theorem swrefFx_same (s : State) (a1 : ℕ) :
    Same 401424 s (swrefFx s a1) := by
  delta swrefFx
  repeat' (first
    | with_reducible exact Same.refl _ _
    | with_reducible assumption
    | ((with_reducible apply Same.step ?_ (refSample_same _ _ _ _) ?_); on_goal 1 => rfl)
    | ((with_reducible apply Same.step ?_ (setRef_same _ _ _) ?_); on_goal 1 => rfl)
    | ((with_reducible apply Same.step ?_ (bumpM_same _ _ _) ?_); on_goal 1 => rfl)
    | (extract_lets +onlyGivenNames x; (with_reducible apply Same.cut x ?_ ?_); (on_goal 1 => (unfold x; clear x)); (on_goal 2 => (intro hx; clear_value x)))
    | (extract_lets +onlyGivenNames x; clear_value x)
    | (extract_lets +onlyGivenNames x; unfold x; clear x)
    | split)

theorem ecamEntFx_same (s : State) (a1 : ℕ) (a2 : ℕ) (a3 : ℕ) (a4 : ℕ) (a5 : Cause) :
    Same 8208 s (ecamEntFx s a1 a2 a3 a4 a5) := by
  delta ecamEntFx
  repeat' (first
    | with_reducible exact Same.refl _ _
    | with_reducible assumption
    | ((with_reducible apply Same.step ?_ (raiseC_same _ _ _ _ _) ?_); on_goal 1 => rfl)
    | ((with_reducible apply Same.step ?_ (wr_same _ _ _) ?_); on_goal 1 => rfl)
    | (extract_lets +onlyGivenNames x; (with_reducible apply Same.cut x ?_ ?_); (on_goal 1 => (unfold x; clear x)); (on_goal 2 => (intro hx; clear_value x)))
    | (extract_lets +onlyGivenNames x; clear_value x)
    | (extract_lets +onlyGivenNames x; unfold x; clear x)
    | split)

theorem scrShow_same (s : State) :
    Same 16 s (scrShow s) := by
  delta scrShow
  repeat' (first
    | with_reducible exact Same.refl _ _
    | with_reducible assumption
    | ((with_reducible apply Same.step ?_ (wb_same _ _ _ _ _) ?_); on_goal 1 => rfl)
    | ((with_reducible apply Same.step ?_ (wr_same _ _ _) ?_); on_goal 1 => rfl)
    | with_reducible apply Same.foldl ?_ ?_
    | (extract_lets +onlyGivenNames x; (with_reducible apply Same.cut x ?_ ?_); (on_goal 1 => (unfold x; clear x)); (on_goal 2 => (intro hx; clear_value x)))
    | (extract_lets +onlyGivenNames x; clear_value x)
    | (extract_lets +onlyGivenNames x; unfold x; clear x)
    | intro _
    | split)

theorem scrClear_same (s : State) :
    Same 524304 s (scrClear s) := by
  delta scrClear
  repeat' (first
    | with_reducible exact Same.refl _ _
    | with_reducible assumption
    | ((with_reducible apply Same.step ?_ (wL_same _ _ _ _) ?_); on_goal 1 => rfl)
    | ((with_reducible apply Same.step ?_ (scrShow_same _) ?_); on_goal 1 => rfl)
    | (extract_lets +onlyGivenNames x; (with_reducible apply Same.cut x ?_ ?_); (on_goal 1 => (unfold x; clear x)); (on_goal 2 => (intro hx; clear_value x)))
    | (extract_lets +onlyGivenNames x; clear_value x)
    | (extract_lets +onlyGivenNames x; unfold x; clear x)
    | split
    | ((with_reducible apply Same.put_scr ?_ ?_) <;> [rfl; skip]))

theorem ringPass1_same (s : State) (a1 : ℕ) :
    Same 67108864 s (ringPass1 s a1) := by
  delta ringPass1
  repeat' (first
    | with_reducible exact Same.refl _ _
    | with_reducible assumption
    | ((with_reducible apply Same.step ?_ (setRing_same _ _ _) ?_); on_goal 1 => rfl)
    | (extract_lets +onlyGivenNames x; (with_reducible apply Same.cut x ?_ ?_); (on_goal 1 => (unfold x; clear x)); (on_goal 2 => (intro hx; clear_value x)))
    | (extract_lets +onlyGivenNames x; clear_value x)
    | (extract_lets +onlyGivenNames x; unfold x; clear x)
    | split)

theorem ringPass_same (s : State) (a1 : ℕ) (a2 : ℕ) :
    Same 141029613248528 s (ringPass s a1 a2) := by
  induction a2 generalizing s with
  | zero => exact Same.step (by rfl) (ringOver_same _ _) (Same.refl _ _)
  | succ k ih => exact Same.trans (Same.step (by rfl) (ringPass1_same _ _) (Same.refl _ _)) (ih _)

theorem ringRdFx_same (s : State) (a1 : ℕ) (a2 : ℕ) (a3 : Cause) :
    Same 141029613248528 s (ringRdFx s a1 a2 a3) := by
  delta ringRdFx
  repeat' (first
    | with_reducible exact Same.refl _ _
    | with_reducible assumption
    | ((with_reducible apply Same.step ?_ (orBits_same _ _ _) ?_); on_goal 1 => rfl)
    | ((with_reducible apply Same.step ?_ (raiseC_same _ _ _ _ _) ?_); on_goal 1 => rfl)
    | ((with_reducible apply Same.step ?_ (ringPass_same _ _ _) ?_); on_goal 1 => rfl)
    | (extract_lets +onlyGivenNames x; (with_reducible apply Same.cut x ?_ ?_); (on_goal 1 => (unfold x; clear x)); (on_goal 2 => (intro hx; clear_value x)))
    | (extract_lets +onlyGivenNames x; clear_value x)
    | (extract_lets +onlyGivenNames x; unfold x; clear x)
    | split)

theorem seqRestart_same (s : State) (a1 : ℕ) (a2 : ℕ) :
    Same 1099511627792 s (seqRestart s a1 a2) := by
  delta seqRestart
  repeat' (first
    | with_reducible exact Same.refl _ _
    | with_reducible assumption
    | ((with_reducible apply Same.step ?_ (wb_same _ _ _ _ _) ?_); on_goal 1 => rfl)
    | ((with_reducible apply Same.step ?_ (seqStartCmd_same _ _) ?_); on_goal 1 => rfl)
    | ((with_reducible apply Same.step ?_ (seqHaltAs_same _ _ _) ?_); on_goal 1 => rfl)
    | (extract_lets +onlyGivenNames x; (with_reducible apply Same.cut x ?_ ?_); (on_goal 1 => (unfold x; clear x)); (on_goal 2 => (intro hx; clear_value x)))
    | (extract_lets +onlyGivenNames x; clear_value x)
    | (extract_lets +onlyGivenNames x; unfold x; clear x)
    | split)

theorem cmdReset_same (s : State) :
    Same 178550447551512 s (cmdReset s) := by
  delta cmdReset
  repeat' (first
    | with_reducible exact Same.refl _ _
    | with_reducible assumption
    | ((with_reducible apply Same.step ?_ (cmdEnd_same _ _ _) ?_); on_goal 1 => rfl)
    | with_reducible apply Same.foldl ?_ ?_
    | (extract_lets +onlyGivenNames x; (with_reducible apply Same.cut x ?_ ?_); (on_goal 1 => (unfold x; clear x)); (on_goal 2 => (intro hx; clear_value x)))
    | (extract_lets +onlyGivenNames x; clear_value x)
    | (extract_lets +onlyGivenNames x; unfold x; clear x)
    | intro _
    | split
    | ((with_reducible apply Same.put_cmd ?_ ?_) <;> [rfl; skip]))

theorem calAbort_same (s : State) :
    Same 140737490452496 s (calAbort s) := by
  delta calAbort
  repeat' (first
    | with_reducible exact Same.refl _ _
    | with_reducible assumption
    | ((with_reducible apply Same.step ?_ (clrBits_same _ _ _) ?_); on_goal 1 => rfl)
    | ((with_reducible apply Same.step ?_ (orBits_same _ _ _) ?_); on_goal 1 => rfl)
    | ((with_reducible apply Same.step ?_ (calReq_same _ _ _ _) ?_); on_goal 1 => rfl)
    | ((with_reducible apply Same.step ?_ (setPort_same _ _ _) ?_); on_goal 1 => rfl)
    | with_reducible apply Same.upto ?_ ?_
    | (extract_lets +onlyGivenNames x; (with_reducible apply Same.cut x ?_ ?_); (on_goal 1 => (unfold x; clear x)); (on_goal 2 => (intro hx; clear_value x)))
    | (extract_lets +onlyGivenNames x; clear_value x)
    | (extract_lets +onlyGivenNames x; unfold x; clear x)
    | intro _
    | split)

theorem calDropRun_same (s : State) :
    Same 68719476736 s (calDropRun s) := by
  delta calDropRun
  repeat' (first
    | with_reducible exact Same.refl _ _
    | with_reducible assumption
    | (extract_lets +onlyGivenNames x; (with_reducible apply Same.cut x ?_ ?_); (on_goal 1 => (unfold x; clear x)); (on_goal 2 => (intro hx; clear_value x)))
    | (extract_lets +onlyGivenNames x; clear_value x)
    | (extract_lets +onlyGivenNames x; unfold x; clear x)
    | split
    | ((with_reducible apply Same.put_cal ?_ ?_) <;> [rfl; skip]))

theorem syncDrop_same (s : State) :
    Same 17179869184 s (syncDrop s) := by
  delta syncDrop
  repeat' (first
    | with_reducible exact Same.refl _ _
    | with_reducible assumption
    | (extract_lets +onlyGivenNames x; (with_reducible apply Same.cut x ?_ ?_); (on_goal 1 => (unfold x; clear x)); (on_goal 2 => (intro hx; clear_value x)))
    | (extract_lets +onlyGivenNames x; clear_value x)
    | (extract_lets +onlyGivenNames x; unfold x; clear x)
    | split
    | ((with_reducible apply Same.put_mate ?_ ?_) <;> [rfl; skip]))

theorem setBank_same (s : State) (a1 : ℕ) (a2 : ℕ) (a3 : Bank) :
    Same 34359738368 s (setBank s a1 a2 a3) := by
  delta setBank
  repeat' (first
    | with_reducible exact Same.refl _ _
    | with_reducible assumption
    | (extract_lets +onlyGivenNames x; (with_reducible apply Same.cut x ?_ ?_); (on_goal 1 => (unfold x; clear x)); (on_goal 2 => (intro hx; clear_value x)))
    | (extract_lets +onlyGivenNames x; clear_value x)
    | (extract_lets +onlyGivenNames x; unfold x; clear x)
    | split
    | ((with_reducible apply Same.put_nvs ?_ ?_) <;> [rfl; skip]))

theorem nvsShow_same (s : State) :
    Same 16 s (nvsShow s) := by
  delta nvsShow
  repeat' (first
    | with_reducible exact Same.refl _ _
    | with_reducible assumption
    | ((with_reducible apply Same.step ?_ (wr_same _ _ _) ?_); on_goal 1 => rfl)
    | with_reducible apply Same.foldl ?_ ?_
    | (extract_lets +onlyGivenNames x; (with_reducible apply Same.cut x ?_ ?_); (on_goal 1 => (unfold x; clear x)); (on_goal 2 => (intro hx; clear_value x)))
    | (extract_lets +onlyGivenNames x; clear_value x)
    | (extract_lets +onlyGivenNames x; unfold x; clear x)
    | intro _
    | split)

theorem storeCommit_same (s : State) :
    Same 34359746576 s (storeCommit s) := by
  delta storeCommit
  repeat' (first
    | with_reducible exact Same.refl _ _
    | with_reducible assumption
    | ((with_reducible apply Same.step ?_ (bump_same _ _ _) ?_); on_goal 1 => rfl)
    | ((with_reducible apply Same.step ?_ (setBank_same _ _ _ _) ?_); on_goal 1 => rfl)
    | ((with_reducible apply Same.step ?_ (nvsShow_same _) ?_); on_goal 1 => rfl)
    | (extract_lets +onlyGivenNames x; (with_reducible apply Same.cut x ?_ ?_); (on_goal 1 => (unfold x; clear x)); (on_goal 2 => (intro hx; clear_value x)))
    | (extract_lets +onlyGivenNames x; clear_value x)
    | (extract_lets +onlyGivenNames x; unfold x; clear x)
    | split
    | ((with_reducible apply Same.put_nvs ?_ ?_) <;> [rfl; skip]))

theorem rstRecord_same (s : State) (a1 : ℕ) (a2 : ℕ) (a3 : ℕ) (a4 : Bool) :
    Same 16 s (rstRecord s a1 a2 a3 a4) := by
  delta rstRecord
  repeat' (first
    | with_reducible exact Same.refl _ _
    | with_reducible assumption
    | ((with_reducible apply Same.step ?_ (wr_same _ _ _) ?_); on_goal 1 => rfl)
    | (extract_lets +onlyGivenNames x; (with_reducible apply Same.cut x ?_ ?_); (on_goal 1 => (unfold x; clear x)); (on_goal 2 => (intro hx; clear_value x)))
    | (extract_lets +onlyGivenNames x; clear_value x)
    | (extract_lets +onlyGivenNames x; unfold x; clear x)
    | split)

theorem softReset_same (s : State) (a1 : ℕ) (a2 : ℕ) (a3 : Bool) :
    Same 179753174709368 s (softReset s a1 a2 a3) := by
  delta softReset
  repeat' (first
    | with_reducible exact Same.refl _ _
    | with_reducible assumption
    | ((with_reducible apply Same.step ?_ (seqRestart_same _ _ _) ?_); on_goal 1 => rfl)
    | ((with_reducible apply Same.step ?_ (cmdReset_same _) ?_); on_goal 1 => rfl)
    | ((with_reducible apply Same.step ?_ (calAbort_same _) ?_); on_goal 1 => rfl)
    | ((with_reducible apply Same.step ?_ (calDropRun_same _) ?_); on_goal 1 => rfl)
    | ((with_reducible apply Same.step ?_ (syncDrop_same _) ?_); on_goal 1 => rfl)
    | ((with_reducible apply Same.step ?_ (storeCommit_same _) ?_); on_goal 1 => rfl)
    | ((with_reducible apply Same.step ?_ (rstRecord_same _ _ _ _ _) ?_); on_goal 1 => rfl)
    | with_reducible apply Same.upto ?_ ?_
    | (extract_lets +onlyGivenNames x; (with_reducible apply Same.cut x ?_ ?_); (on_goal 1 => (unfold x; clear x)); (on_goal 2 => (intro hx; clear_value x)))
    | (extract_lets +onlyGivenNames x; clear_value x)
    | (extract_lets +onlyGivenNames x; unfold x; clear x)
    | intro _
    | split
    | ((with_reducible apply Same.put_shadow_staging_corrPause ?_ ?_ ?_ ?_) <;> [rfl; rfl; rfl; skip])
    | ((with_reducible apply Same.put_pwr ?_ ?_) <;> [rfl; skip]))

theorem softKey_same (s : State) (a1 : ℕ) (a2 : ℕ) :
    Same 179753174709368 s (softKey s a1 a2) := by
  delta softKey
  repeat' (first
    | with_reducible exact Same.refl _ _
    | with_reducible assumption
    | ((with_reducible apply Same.step ?_ (softReset_same _ _ _ _) ?_); on_goal 1 => rfl)
    | (extract_lets +onlyGivenNames x; (with_reducible apply Same.cut x ?_ ?_); (on_goal 1 => (unfold x; clear x)); (on_goal 2 => (intro hx; clear_value x)))
    | (extract_lets +onlyGivenNames x; clear_value x)
    | (extract_lets +onlyGivenNames x; unfold x; clear x)
    | split)

theorem regFx_same (s : State) (a1 : RegInfo) (a2 : ℕ) (a3 : ℕ) (a4 : ℕ) (a5 : ℕ) (a6 : Cause) :
    Same 179766598565498 s (regFx s a1 a2 a3 a4 a5 a6) := by
  delta regFx
  repeat' (first
    | with_reducible exact Same.refl _ _
    | with_reducible assumption
    | ((with_reducible apply Same.step ?_ (refQnow_same _ _) ?_); on_goal 1 => rfl)
    | ((with_reducible apply Same.step ?_ (injectFx_same _ _) ?_); on_goal 1 => rfl)
    | ((with_reducible apply Same.step ?_ (seqFx_same _ _ _ _ _ _) ?_); on_goal 1 => rfl)
    | ((with_reducible apply Same.step ?_ (mateFx_same _ _ _ _ _) ?_); on_goal 1 => rfl)
    | ((with_reducible apply Same.step ?_ (groupEval_same _) ?_); on_goal 1 => rfl)
    | ((with_reducible apply Same.step ?_ (resyncPort_same _ _) ?_); on_goal 1 => rfl)
    | ((with_reducible apply Same.step ?_ (sealLockFx_same _ _ _) ?_); on_goal 1 => rfl)
    | ((with_reducible apply Same.step ?_ (ringCfgFx_same _ _ _ _ _) ?_); on_goal 1 => rfl)
    | ((with_reducible apply Same.step ?_ (scCtrlFx_same _ _ _ _ _) ?_); on_goal 1 => rfl)
    | ((with_reducible apply Same.step ?_ (refCtrlFx_same _ _ _ _) ?_); on_goal 1 => rfl)
    | ((with_reducible apply Same.step ?_ (outChange_same _ _ _ _) ?_); on_goal 1 => rfl)
    | ((with_reducible apply Same.step ?_ (pwrFx_same _ _ _ _ _) ?_); on_goal 1 => rfl)
    | ((with_reducible apply Same.step ?_ (leapFx_same _ _) ?_); on_goal 1 => rfl)
    | ((with_reducible apply Same.step ?_ (prioFx_same _ _ _ _) ?_); on_goal 1 => rfl)
    | ((with_reducible apply Same.step ?_ (laneOff_same _ _ _) ?_); on_goal 1 => rfl)
    | ((with_reducible apply Same.step ?_ (sealCtrlFx_same _ _ _) ?_); on_goal 1 => rfl)
    | ((with_reducible apply Same.step ?_ (snapCmdFx_same _ _ _) ?_); on_goal 1 => rfl)
    | ((with_reducible apply Same.step ?_ (scCmdFx_same _ _ _ _) ?_); on_goal 1 => rfl)
    | ((with_reducible apply Same.step ?_ (ringOver_same _ _) ?_); on_goal 1 => rfl)
    | ((with_reducible apply Same.step ?_ (dpCmdFx_same _ _ _) ?_); on_goal 1 => rfl)
    | ((with_reducible apply Same.step ?_ (pendFx_same _ _ _) ?_); on_goal 1 => rfl)
    | ((with_reducible apply Same.step ?_ (cmdIn_same _ _ _ _ _ _) ?_); on_goal 1 => rfl)
    | ((with_reducible apply Same.step ?_ (timeCmdFx_same _ _ _) ?_); on_goal 1 => rfl)
    | ((with_reducible apply Same.step ?_ (fodFx_same _ _ _ _ _ _ _) ?_); on_goal 1 => rfl)
    | ((with_reducible apply Same.step ?_ (wr_same _ _ _) ?_); on_goal 1 => rfl)
    | ((with_reducible apply Same.step ?_ (genSwitchFx_same _ _) ?_); on_goal 1 => rfl)
    | ((with_reducible apply Same.step ?_ (portFodSet_same _ _) ?_); on_goal 1 => rfl)
    | ((with_reducible apply Same.step ?_ (dmaFx_same _ _ _ _ _ _) ?_); on_goal 1 => rfl)
    | ((with_reducible apply Same.step ?_ (refRequal_same _ _) ?_); on_goal 1 => rfl)
    | ((with_reducible apply Same.step ?_ (swrefFx_same _ _) ?_); on_goal 1 => rfl)
    | ((with_reducible apply Same.step ?_ (ecamEntFx_same _ _ _ _ _ _) ?_); on_goal 1 => rfl)
    | ((with_reducible apply Same.step ?_ (scrClear_same _) ?_); on_goal 1 => rfl)
    | ((with_reducible apply Same.step ?_ (ringRdFx_same _ _ _ _) ?_); on_goal 1 => rfl)
    | ((with_reducible apply Same.step ?_ (softKey_same _ _ _) ?_); on_goal 1 => rfl)
    | (extract_lets +onlyGivenNames x; (with_reducible apply Same.cut x ?_ ?_); (on_goal 1 => (unfold x; clear x)); (on_goal 2 => (intro hx; clear_value x)))
    | (extract_lets +onlyGivenNames x; clear_value x)
    | (extract_lets +onlyGivenNames x; unfold x; clear x)
    | split
    | ((with_reducible apply Same.put_scr ?_ ?_) <;> [rfl; skip]))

WHAT THE EXERCISE ASKS
From the records above, print exactly the lines that run from the line with "Same.step ?_ (sealLockFx_same" to the line with "Same.step ?_ (outChange_same", inclusive.

WRITTEN ANSWER
    | ((with_reducible apply Same.step ?_ (sealLockFx_same _ _ _) ?_); on_goal 1 => rfl)
    | ((with_reducible apply Same.step ?_ (ringCfgFx_same _ _ _ _ _) ?_); on_goal 1 => rfl)
    | ((with_reducible apply Same.step ?_ (scCtrlFx_same _ _ _ _ _) ?_); on_goal 1 => rfl)
    | ((with_reducible apply Same.step ?_ (refCtrlFx_same _ _ _ _) ?_); on_goal 1 => rfl)
    | ((with_reducible apply Same.step ?_ (outChange_same _ _ _ _) ?_); on_goal 1 => rfl)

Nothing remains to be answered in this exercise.